Now if Bob gets Fred to sign up then Bob would get 5% of Fred's sales & Fred would get 25%.

Now Fred can sign up people under himself, but Bob wouldn't get anything from those sales.

This would keep things fairly simple while giving your sales people the motivation of getting more people to sign up.


----------



## Peace2TheRest (Feb 6, 2008)

I pretty much said that earlier....lol...great minds think alike.

Like you said, don't reward john for daves sign up....reward dave and his sign up.
If dave sells a shirt then reward john and dave. 
Then if daves sign up signs someone else up reward them and the seller of that shirt.
Its like a tongue twister...but it would work...you just have to be very organized and equipped to handle it all.

I am actually considering this, but only with friends and family that I can have schedule dinner parties or get togethers like at holidays to place orders for me.
Then I will reward them a percentage of their total sales rather then a per shirt thing.
But I am also doing hats, belts, shirts, and working on other nick nakes.


----------



## Dori (Mar 26, 2008)

Thanks for all the replys, some great points! The % of sales is a great idea, and the 2 teir limit is good too.

My brother wants to sell a few for me, so ill give him a cut and see how it goes from there.

Id rather my gear sells itself that employ people to push it. If down the line i release something that really takes off, im giving them a cut, for possibly not doing too much. We have a popular web name for our market* so our web site should be where people buy our gear, not from salesmen... (is that a fair statement/logic?)

Dori is our line, its japanese for 'drift', we are targeting the fast growing drift scene here in New Zealand (and abroard with any luck eventually!)


----------



## jboitcet (Oct 7, 2006)

Peace2TheRest said:


> If you want to do it yourself .... I think this could work .... you just have to be ready to do a whole lot of work ... lots of organization ...


I agree with Peace2Rest.
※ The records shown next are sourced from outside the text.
section
variable (s : State) (n : Nat) (f : Collector → Collector)
@[simp] theorem onColl_pending : (s.onColl n f).pending = s.pending := rfl
@[simp] theorem onColl_now : (s.onColl n f).now = s.now := rfl
@[simp] theorem onColl_freeCtr : (s.onColl n f).freeCtr = s.freeCtr := rfl
@[simp] theorem onColl_sent : (s.onColl n f).sent = s.sent := rfl
@[simp] theorem onColl_pwr : (s.onColl n f).pwr = s.pwr := rfl
@[simp] theorem onColl_glb : (s.onColl n f).glb = s.glb := rfl
@[simp] theorem onColl_io : (s.onColl n f).io = s.io := rfl
@[simp] theorem onColl_tb : (s.onColl n f).tb = s.tb := rfl
@[simp] theorem onColl_fe : (s.onColl n f).fe = s.fe := rfl
@[simp] theorem onColl_chd : (s.onColl n f).chd = s.chd := rfl
@[simp] theorem onColl_lin : (s.onColl n f).lin = s.lin := rfl
@[simp] theorem onColl_str : (s.onColl n f).str = s.str := rfl
@[simp] theorem onColl_trg : (s.onColl n f).trg = s.trg := rfl
@[simp] theorem onColl_rm : (s.onColl n f).rm = s.rm := rfl
@[simp] theorem onColl_cop : (s.onColl n f).cop = s.cop := rfl
@[simp] theorem onColl_wick : (s.onColl n f).wick = s.wick := rfl
@[simp] theorem onColl_cal : (s.onColl n f).cal = s.cal := rfl
@[simp] theorem onColl_mbx : (s.onColl n f).mbx = s.mbx := rfl
@[simp] theorem onColl_ntq : (s.onColl n f).ntq = s.ntq := rfl
@[simp] theorem onColl_fn : (s.onColl n f).fn = s.fn := rfl
@[simp] theorem onColl_pace : (s.onColl n f).pace = s.pace := rfl
@[simp] theorem onColl_mon : (s.onColl n f).mon = s.mon := rfl
@[simp] theorem onColl_net_port : (s.onColl n f).net.port = s.net.port := rfl
@[simp] theorem onColl_net_table : (s.onColl n f).net.table = s.net.table := rfl
@[simp] theorem onColl_net_own : (s.onColl n f).net.own = s.net.own := rfl
@[simp] theorem onColl_net_v6Usable : (s.onColl n f).net.v6Usable = s.net.v6Usable := rfl
@[simp] theorem onColl_net_ring : (s.onColl n f).net.ring = s.net.ring := rfl
@[simp] theorem onColl_net_arp : (s.onColl n f).net.arp = s.net.arp := rfl
@[simp] theorem onColl_net_icmpSec : (s.onColl n f).net.icmpSec = s.net.icmpSec := rfl
@[simp] theorem onColl_net_icmpCnt : (s.onColl n f).net.icmpCnt = s.net.icmpCnt := rfl
@[simp] theorem onColl_net_ownRx : (s.onColl n f).net.ownRx = s.net.ownRx := rfl
@[simp] theorem onColl_net_keptReqs : (s.onColl n f).net.keptReqs = s.net.keptReqs := rfl
@[simp] theorem chanOf_onColl : chanOf (s.onColl n f) = chanOf s := rfl
@[simp] theorem bankSt_onColl : bankSt (s.onColl n f) = bankSt s := rfl
@[simp] theorem excOf_onColl : excOf (s.onColl n f) = excOf s := rfl
@[simp] theorem tileOf_onColl : tileOf (s.onColl n f) = tileOf s := rfl
@[simp] theorem compOf_onColl : compOf (s.onColl n f) = compOf s := rfl
@[simp] theorem auxOf_onColl : auxOf (s.onColl n f) = auxOf s := rfl
@[simp] theorem voutOf_onColl : voutOf (s.onColl n f) = voutOf s := rfl
@[simp] theorem strOf_onColl : strOf (s.onColl n f) = strOf s := rfl
@[simp] theorem grpOf_onColl : grpOf (s.onColl n f) = grpOf s := rfl
@[simp] theorem seqrOf_onColl : seqrOf (s.onColl n f) = seqrOf s := rfl
@[simp] theorem loopOf_onColl : loopOf (s.onColl n f) = loopOf s := rfl
@[simp] theorem portOf_onColl : portOf (s.onColl n f) = portOf s := rfl
@[simp] theorem fnOf_onColl : fnOf (s.onColl n f) = fnOf s := rfl
@[simp] theorem ntqOf_onColl : ntqOf (s.onColl n f) = ntqOf s := rfl
@[simp] theorem boxOf_onColl : boxOf (s.onColl n f) = boxOf s := rfl
@[simp] theorem monOf_onColl : monOf (s.onColl n f) = monOf s := rfl
@[simp] theorem paceOf_onColl : paceOf (s.onColl n f) = paceOf s := rfl
@[simp] theorem netOf_onColl : netOf (s.onColl n f) = netOf s := rfl
/-- What `onColl` puts reads back. -/
@[simp] theorem collOf_onColl : collOf (s.onColl n f) n = f (collOf s n) := tget_tset_same _ _ _ _
theorem collOf_onColl_other (k : Nat) (h : k ≠ n) : collOf (s.onColl n f) k = collOf s k := tget_tset_other _ _ _ _ _ h
@[simp] theorem tdcOf_onColl : tdcOf (s.onColl n f) = tdcOf s := rfl
@[simp] theorem beaconOf_onColl : beaconOf (s.onColl n f) = beaconOf s := rfl
end

section
variable (s : State) (n : Nat) (f : Tdc → Tdc)
@[simp] theorem onTdc_pending : (s.onTdc n f).pending = s.pending := rfl
@[simp] theorem onTdc_now : (s.onTdc n f).now = s.now := rfl
@[simp] theorem onTdc_freeCtr : (s.onTdc n f).freeCtr = s.freeCtr := rfl
@[simp] theorem onTdc_sent : (s.onTdc n f).sent = s.sent := rfl
@[simp] theorem onTdc_pwr : (s.onTdc n f).pwr = s.pwr := rfl
@[simp] theorem onTdc_glb : (s.onTdc n f).glb = s.glb := rfl
@[simp] theorem onTdc_io : (s.onTdc n f).io = s.io := rfl
@[simp] theorem onTdc_fe : (s.onTdc n f).fe = s.fe := rfl
@[simp] theorem onTdc_chd : (s.onTdc n f).chd = s.chd := rfl
@[simp] theorem onTdc_lin : (s.onTdc n f).lin = s.lin := rfl
@[simp] theorem onTdc_str : (s.onTdc n f).str = s.str := rfl
@[simp] theorem onTdc_trg : (s.onTdc n f).trg = s.trg := rfl
@[simp] theorem onTdc_rm : (s.onTdc n f).rm = s.rm := rfl
@[simp] theorem onTdc_cop : (s.onTdc n f).cop = s.cop := rfl
@[simp] theorem onTdc_wick : (s.onTdc n f).wick = s.wick := rfl
@[simp] theorem onTdc_cal : (s.onTdc n f).cal = s.cal := rfl
@[simp] theorem onTdc_mbx : (s.onTdc n f).mbx = s.mbx := rfl
@[simp] theorem onTdc_ntq : (s.onTdc n f).ntq = s.ntq := rfl
@[simp] theorem onTdc_fn : (s.onTdc n f).fn = s.fn := rfl
@[simp] theorem onTdc_pace : (s.onTdc n f).pace = s.pace := rfl
@[simp] theorem onTdc_mon : (s.onTdc n f).mon = s.mon := rfl
@[simp] theorem onTdc_net : (s.onTdc n f).net = s.net := rfl
@[simp] theorem onTdc_tb_state : (s.onTdc n f).tb.state = s.tb.state := rfl
@[simp] theorem onTdc_tb_tick : (s.onTdc n f).tb.tick = s.tb.tick := rfl
@[simp] theorem onTdc_tb_markSeq : (s.onTdc n f).tb.markSeq = s.tb.markSeq := rfl
@[simp] theorem onTdc_tb_tickNum : (s.onTdc n f).tb.tickNum = s.tb.tickNum := rfl
@[simp] theorem onTdc_tb_tickSec : (s.onTdc n f).tb.tickSec = s.tb.tickSec := rfl
@[simp] theorem onTdc_tb_tickNsec : (s.onTdc n f).tb.tickNsec = s.tb.tickNsec := rfl
@[simp] theorem onTdc_tb_tickHw : (s.onTdc n f).tb.tickHw = s.tb.tickHw := rfl
@[simp] theorem onTdc_tb_utcOffset : (s.onTdc n f).tb.utcOffset = s.tb.utcOffset := rfl
@[simp] theorem onTdc_tb_offset : (s.onTdc n f).tb.offset = s.tb.offset := rfl
@[simp] theorem onTdc_tb_ptpTerm : (s.onTdc n f).tb.ptpTerm = s.tb.ptpTerm := rfl
@[simp] theorem onTdc_tb_synceTerm : (s.onTdc n f).tb.synceTerm = s.tb.synceTerm := rfl
@[simp] theorem onTdc_tb_slewTerm : (s.onTdc n f).tb.slewTerm = s.tb.slewTerm := rfl
@[simp] theorem onTdc_tb_ptpBefore : (s.onTdc n f).tb.ptpBefore = s.tb.ptpBefore := rfl
@[simp] theorem onTdc_tb_servoUpd : (s.onTdc n f).tb.servoUpd = s.tb.servoUpd := rfl
@[simp] theorem onTdc_tb_servoLast : (s.onTdc n f).tb.servoLast = s.tb.servoLast := rfl
@[simp] theorem onTdc_tb_leave : (s.onTdc n f).tb.leave = s.tb.leave := rfl
@[simp] theorem onTdc_tb_act : (s.onTdc n f).tb.act = s.tb.act := rfl
@[simp] theorem onTdc_tb_dog : (s.onTdc n f).tb.dog = s.tb.dog := rfl
@[simp] theorem onTdc_tb_holdLog : (s.onTdc n f).tb.holdLog = s.tb.holdLog := rfl
@[simp] theorem onTdc_tb_nowLatch : (s.onTdc n f).tb.nowLatch = s.tb.nowLatch := rfl
@[simp] theorem onTdc_tb_cfg : (s.onTdc n f).tb.cfg = s.tb.cfg := rfl
@[simp] theorem onTdc_tb_masters : (s.onTdc n f).tb.masters = s.tb.masters := rfl
@[simp] theorem onTdc_tb_parent : (s.onTdc n f).tb.parent = s.tb.parent := rfl
@[simp] theorem onTdc_tb_qAnn : (s.onTdc n f).tb.qAnn = s.tb.qAnn := rfl
@[simp] theorem onTdc_tb_qSync : (s.onTdc n f).tb.qSync = s.tb.qSync := rfl
@[simp] theorem onTdc_tb_qDelay : (s.onTdc n f).tb.qDelay = s.tb.qDelay := rfl
@[simp] theorem onTdc_tb_postStep : (s.onTdc n f).tb.postStep = s.tb.postStep := rfl
@[simp] theorem onTdc_tb_syncWait : (s.onTdc n f).tb.syncWait = s.tb.syncWait := rfl
@[simp] theorem onTdc_tb_msDelay : (s.onTdc n f).tb.msDelay = s.tb.msDelay := rfl
@[simp] theorem onTdc_tb_smDelay : (s.onTdc n f).tb.smDelay = s.tb.smDelay := rfl
@[simp] theorem onTdc_tb_dreqWait : (s.onTdc n f).tb.dreqWait = s.tb.dreqWait := rfl
@[simp] theorem onTdc_tb_dreqSeq : (s.onTdc n f).tb.dreqSeq = s.tb.dreqSeq := rfl
@[simp] theorem onTdc_tb_synceMode : (s.onTdc n f).tb.synceMode = s.tb.synceMode := rfl
@[simp] theorem onTdc_tb_syncePort : (s.onTdc n f).tb.syncePort = s.tb.syncePort := rfl
@[simp] theorem onTdc_tb_syncePrio : (s.onTdc n f).tb.syncePrio = s.tb.syncePrio := rfl
@[simp] theorem onTdc_tb_synceSel : (s.onTdc n f).tb.synceSel = s.tb.synceSel := rfl
@[simp] theorem onTdc_tb_ql : (s.onTdc n f).tb.ql = s.tb.ql := rfl
@[simp] theorem onTdc_tb_syncePull : (s.onTdc n f).tb.syncePull = s.tb.syncePull := rfl
@[simp] theorem onTdc_tb_bwInForce : (s.onTdc n f).tb.bwInForce = s.tb.bwInForce := rfl
@[simp] theorem onTdc_tb_tsReport : (s.onTdc n f).tb.tsReport = s.tb.tsReport := rfl
@[simp] theorem onTdc_tb_evtEdges : (s.onTdc n f).tb.evtEdges = s.tb.evtEdges := rfl
@[simp] theorem onTdc_tb_freq : (s.onTdc n f).tb.freq = s.tb.freq := rfl
@[simp] theorem onTdc_tb_evBuf : (s.onTdc n f).tb.evBuf = s.tb.evBuf := rfl
@[simp] theorem onTdc_tb_evtLevel : (s.onTdc n f).tb.evtLevel = s.tb.evtLevel := rfl
@[simp] theorem onTdc_tb_beacon : (s.onTdc n f).tb.beacon = s.tb.beacon := rfl
@[simp] theorem chanOf_onTdc : chanOf (s.onTdc n f) = chanOf s := rfl
@[simp] theorem bankSt_onTdc : bankSt (s.onTdc n f) = bankSt s := rfl
@[simp] theorem excOf_onTdc : excOf (s.onTdc n f) = excOf s := rfl
@[simp] theorem tileOf_onTdc : tileOf (s.onTdc n f) = tileOf s := rfl
@[simp] theorem compOf_onTdc : compOf (s.onTdc n f) = compOf s := rfl
@[simp] theorem auxOf_onTdc : auxOf (s.onTdc n f) = auxOf s := rfl
@[simp] theorem voutOf_onTdc : voutOf (s.onTdc n f) = voutOf s := rfl
@[simp] theorem strOf_onTdc : strOf (s.onTdc n f) = strOf s := rfl
@[simp] theorem grpOf_onTdc : grpOf (s.onTdc n f) = grpOf s := rfl
@[simp] theorem seqrOf_onTdc : seqrOf (s.onTdc n f) = seqrOf s := rfl
@[simp] theorem loopOf_onTdc : loopOf (s.onTdc n f) = loopOf s := rfl
@[simp] theorem portOf_onTdc : portOf (s.onTdc n f) = portOf s := rfl
@[simp] theorem fnOf_onTdc : fnOf (s.onTdc n f) = fnOf s := rfl
@[simp] theorem ntqOf_onTdc : ntqOf (s.onTdc n f) = ntqOf s := rfl
@[simp] theorem boxOf_onTdc : boxOf (s.onTdc n f) = boxOf s := rfl
@[simp] theorem monOf_onTdc : monOf (s.onTdc n f) = monOf s := rfl
@[simp] theorem paceOf_onTdc : paceOf (s.onTdc n f) = paceOf s := rfl
@[simp] theorem netOf_onTdc : netOf (s.onTdc n f) = netOf s := rfl
@[simp] theorem collOf_onTdc : collOf (s.onTdc n f) = collOf s := rfl
/-- What `onTdc` puts reads back. -/
@[simp] theorem tdcOf_onTdc : tdcOf (s.onTdc n f) n = f (tdcOf s n) := tget_tset_same _ _ _ _
theorem tdcOf_onTdc_other (k : Nat) (h : k ≠ n) : tdcOf (s.onTdc n f) k = tdcOf s k := tget_tset_other _ _ _ _ _ h
@[simp] theorem beaconOf_onTdc : beaconOf (s.onTdc n f) = beaconOf s := rfl
end
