-- ==== Sys2Proof/Laws/Memory.lean ====
section
/-! SUPPORT. The laws of the two byte memories: every operation keeps the canonical form, a byte that was written reads
back, and every other byte reads as before. -/
namespace Sys2Proof.Machine

theorem memWfFrom_mono (d : Byte) (m : List Host.Cell) : ∀ {lo lo' : Nat}, lo' ≤ lo → memWfFrom d lo m = true → memWfFrom d lo' m = true := by
  cases m with
  | nil => intros; rfl
  | cons c t =>
    obtain ⟨j, v⟩ := c
    intro lo lo' hl h
    simp only [memWfFrom, Bool.and_eq_true, decide_eq_true_eq] at h ⊢
    exact ⟨⟨Nat.le_trans hl h.1.1, h.1.2⟩, h.2⟩

theorem memWfFrom_write (d : Byte) (a : Nat) (v : Byte) :
    ∀ (m : List Host.Cell) (lo : Nat), lo ≤ a → memWfFrom d lo m = true → memWfFrom d lo (memWrite d m a v) = true
  | [], lo, hl, _ => by
    simp only [memWrite]
    split
    · rfl
    · rename_i h; simp [memWfFrom, hl, h]
  | (j, w) :: t, lo, hl, h => by
    have h' := h
    simp only [memWfFrom, Bool.and_eq_true, decide_eq_true_eq] at h
    simp only [memWrite]
    split
    · rename_i ha
      split
      · exact h'
      · rename_i hv
        simp only [memWfFrom, Bool.and_eq_true, decide_eq_true_eq]
        exact ⟨⟨hl, hv⟩, ⟨by omega, h.1.2⟩, h.2⟩
    · rename_i ha
      split
      · rename_i hj
        subst hj
        split
        · exact memWfFrom_mono d t (Nat.le_succ_of_le h.1.1) h.2
        · rename_i hv
          simp only [memWfFrom, Bool.and_eq_true, decide_eq_true_eq]
          exact ⟨⟨hl, hv⟩, h.2⟩
      · rename_i hj
        simp only [memWfFrom, Bool.and_eq_true, decide_eq_true_eq]
        exact ⟨h.1, memWfFrom_write d a v t (j + 1) (by omega) h.2⟩

/-- A byte written keeps the canonical form. -/
theorem memWf_memWrite (d : Byte) (m : List Host.Cell) (a : Nat) (v : Byte) (h : memWf d m = true) : memWf d (memWrite d m a v) = true :=
  memWfFrom_write d a v m 0 (Nat.zero_le a) h

/-- Bytes written keep the canonical form. -/
theorem memWf_memWrites (d : Byte) : ∀ (bs : List Byte) (m : List Host.Cell) (a : Nat), memWf d m = true → memWf d (memWrites d m a bs) = true
  | [], _, _, h => h
  | b :: bs, m, a, h => memWf_memWrites d bs _ (a + 1) (memWf_memWrite d m a b h)

theorem memWfFrom_filter (d : Byte) (p : Host.Cell → Bool) :
    ∀ (m : List Host.Cell) (lo : Nat), memWfFrom d lo m = true → memWfFrom d lo (m.filter p) = true
  | [], _, _ => rfl
  | (j, w) :: t, lo, h => by
    simp only [memWfFrom, Bool.and_eq_true, decide_eq_true_eq] at h
    have ih := memWfFrom_filter d p t (j + 1) h.2
    simp only [List.filter]
    split
    · simp only [memWfFrom, Bool.and_eq_true, decide_eq_true_eq]
      exact ⟨h.1, ih⟩
    · exact memWfFrom_mono d _ (Nat.le_succ_of_le h.1.1) ih

/-- An erased range keeps the canonical form. -/
theorem memWf_memErase (d : Byte) (m : List Host.Cell) (a n : Nat) (h : memWf d m = true) : memWf d (memErase d m a n) = true :=
  memWfFrom_filter d _ m 0 h

theorem memRead_below (d : Byte) : ∀ (m : List Host.Cell) (lo a : Nat), a < lo → memWfFrom d lo m = true → memRead d m a = d
  | [], _, _, _, _ => rfl
  | (j, w) :: t, lo, a, ha, h => by
    simp only [memWfFrom, Bool.and_eq_true, decide_eq_true_eq] at h
    have : ¬ j = a := by omega
    have : a < j := by omega
    simp [memRead, *]

theorem memRead_memWrite_from (d : Byte) (a b : Nat) (v : Byte) :
    ∀ (m : List Host.Cell) (lo : Nat), memWfFrom d lo m = true → memRead d (memWrite d m a v) b = if b = a then v else memRead d m b
  | [], _, _ => by
    simp only [memWrite]
    split
    · rename_i h; subst h; simp [memRead]
    · by_cases hb : b = a
      · simp [memRead, hb]
      · have : ¬ a = b := fun h => hb h.symm
        simp [memRead, hb, this]
  | (j, w) :: t, lo, h => by
    simp only [memWfFrom, Bool.and_eq_true, decide_eq_true_eq] at h
    simp only [memWrite]
    split
    · rename_i ha
      by_cases hb : b = a
      · subst hb
        have : ¬ j = b := by omega
        split
        · rename_i hv; simp [memRead, this, ha, hv]
        · simp [memRead]
      · have : ¬ a = b := fun h => hb h.symm
        split
        · simp [hb]
        · by_cases hab : b < a
          · have h1 : ¬ j = b := by omega
            have h2 : b < j := by omega
            simp [memRead, this, hb, hab, h1, h2]
          · simp [memRead, this, hb, hab]
    · rename_i ha
      split
      · rename_i hj
        subst hj
        by_cases hb : b = j
        · subst hb
          split
          · rename_i hv
            rw [memRead_below d t (b + 1) b (Nat.lt_succ_self b) h.2]
            simp [hv]
          · simp [memRead]
        · have : ¬ j = b := fun h => hb h.symm
          split
          · by_cases hlt : b < j
            · rw [memRead_below d t (j + 1) b (by omega) h.2]; simp [memRead, this, hb, hlt]
            · simp [memRead, this, hb, hlt]
          · simp [memRead, this, hb]
      · rename_i hj
        by_cases hjb : j = b
        · have : ¬ b = a := by omega
          simp [memRead, hjb, this]
        · by_cases hlt : b < j
          · have : ¬ b = a := by omega
            simp [memRead, hjb, hlt, this]
          · simp only [memRead, hjb, hlt, if_false]
            exact memRead_memWrite_from d a b v t (j + 1) h.2

/-- A read after a write: the byte written, or what was there. -/
theorem memRead_memWrite (d : Byte) (m : List Host.Cell) (a b : Nat) (v : Byte) (h : memWf d m = true) :
    memRead d (memWrite d m a v) b = if b = a then v else memRead d m b :=
  memRead_memWrite_from d a b v m 0 h

/-- A byte outside the bytes written reads as before. -/
theorem memRead_memWrites_outside (d : Byte) (b : Nat) :
    ∀ (bs : List Byte) (m : List Host.Cell) (a : Nat), memWf d m = true → (b < a ∨ a + bs.length ≤ b) → memRead d (memWrites d m a bs) b = memRead d m b
  | [], _, _, _, _ => rfl
  | v :: bs, m, a, h, hb => by
    simp only [List.length_cons] at hb
    rw [memWrites, memRead_memWrites_outside d b bs _ (a + 1) (memWf_memWrite d m a v h) (by omega), memRead_memWrite d m a b v h]
    have : ¬ b = a := by omega
    simp [this]

/-- The bytes written read back. -/
theorem memRead_memWrites_inside (d : Byte) :
    ∀ (bs : List Byte) (m : List Host.Cell) (a i : Nat) (hi : i < bs.length), memWf d m = true → memRead d (memWrites d m a bs) (a + i) = bs[i]
  | [], _, _, i, hi, _ => absurd hi (Nat.not_lt_zero i)
  | v :: bs, m, a, 0, _, h => by
    rw [memWrites, memRead_memWrites_outside d (a + 0) bs _ (a + 1) (memWf_memWrite d m a v h) (by omega), memRead_memWrite d m a (a + 0) v h]
    simp
  | v :: bs, m, a, i + 1, hi, h => by
    have := memRead_memWrites_inside d bs (memWrite d m a v) (a + 1) i (by simpa using hi) (memWf_memWrite d m a v h)
    rw [memWrites]
    simpa [Nat.add_assoc, Nat.add_comm 1 i] using this

/-- What `rmWrite` does to record memory. -/
theorem rmWrite_read (s : State) (a : Nat) (bs : List Byte) (h : memWf 0 s.rm.mem = true) (b : Nat) (hb : b < a ∨ a + bs.length ≤ b) :
    memRead 0 (rmWrite s a bs).rm.mem b = memRead 0 s.rm.mem b :=
  memRead_memWrites_outside 0 b bs s.rm.mem a h hb

/-- `rmWrite` keeps both memories canonical. -/
theorem rmWrite_memInv (s : State) (a : Nat) (bs : List Byte) (h : s.memInv) : (rmWrite s a bs).memInv :=
  ⟨memWf_memWrites 0 bs s.rm.mem a h.1, h.2⟩

end Sys2Proof.Machine
end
I'm currently working on a similar plan and there's a lot of organizing involved. My checklist reads like a novella. All the key points that Peace2Rest has mentioned here are all on my list (plus more). Once the bugs are worked out, it looks very promising.


----------



## Peace2TheRest (Feb 6, 2008)

When you get all the kinks worked out would you mind sharing so others like us can learn from you?


----------



## Dori (Mar 26, 2008)

yea that sounds great, im glad its not just my imagination going into a tailspin! I too will look into it closer over the next couple of months

Thanks all!!


----------